» **AIM OF THE TASK**: Exactly the lines from the one with "setReg (ARR_ARITH_SAT p)" through the end of the records below are to be output, the first and last included, and no others.
(DATA TO PROCESS begins)
/-- WEIGHT_FILL_DONE (R72): after 16 cycles the idle register set holds the slice at the fill's offset, with its scales; the bytes are those that the operand
store holds at the fill's end (notes/assumptions/162). -/
def execWeightFillDone (t : TileRef) (s : State) : Res :=
  .next (match (getTile s t.die.val t.col.val t.row.val).fill with
    | some (0, off) => modTile t.die.val t.col.val t.row.val (fun t => { t with
        weights := t.weights.set (1 - t.activeSet) (operandBytes t off 2176), fill := none, filled := true }) s
    | _ => s)

/-- FP32_FLUSH_SECOND_PUSH (R77): columns 16–31 of an FP32 flush go to the same output once it has room, without a fire. -/
def execFp32FlushSecondPush (t : TileRef) (s : State) : Res :=
  let x := getTile s t.die.val t.col.val t.row.val
  .next (match x.second with
    | y :: ys =>
      if kindAt t.col.val t.row.val = 0 ∧ outRoom x [y.out] then
        pushAll t.die.val t.col.val t.row.val [y.out] y.flit (modTile t.die.val t.col.val t.row.val (fun t => { t with second := ys }) s)
      else s
    | [] => s)

/-- The four arithmetic counters of a die return to 0 (R85, R97). -/
def clearArith (p : Nat) (s : State) : State :=
  setReg (ARR_ARITH_SAT p) 0 (setReg (ARR_ARITH_NAN p) 0 (setReg (ARR_ARITH_NANCLAMP p) 0 (setReg (ARR_ARITH_ACCOVF p) 0 s)))

/-- ARR_ARITH_CLR (R97): writing CLEAR clears the die's four arithmetic counters. -/
def execArrArithClr (die : Fin 74) (value : Word) (s : State) : Res := .next (if bit value.toNat 0 then clearArith die s else s)

end Sys2Proof.Machine
end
(DATA TO PROCESS ends)
» **RESPONSE**:
  setReg (ARR_ARITH_SAT p) 0 (setReg (ARR_ARITH_NAN p) 0 (setReg (ARR_ARITH_NANCLAMP p) 0 (setReg (ARR_ARITH_ACCOVF p) 0 s)))

/-- ARR_ARITH_CLR (R97): writing CLEAR clears the die's four arithmetic counters. -/
def execArrArithClr (die : Fin 74) (value : Word) (s : State) : Res := .next (if bit value.toNat 0 then clearArith die s else s)

end Sys2Proof.Machine
end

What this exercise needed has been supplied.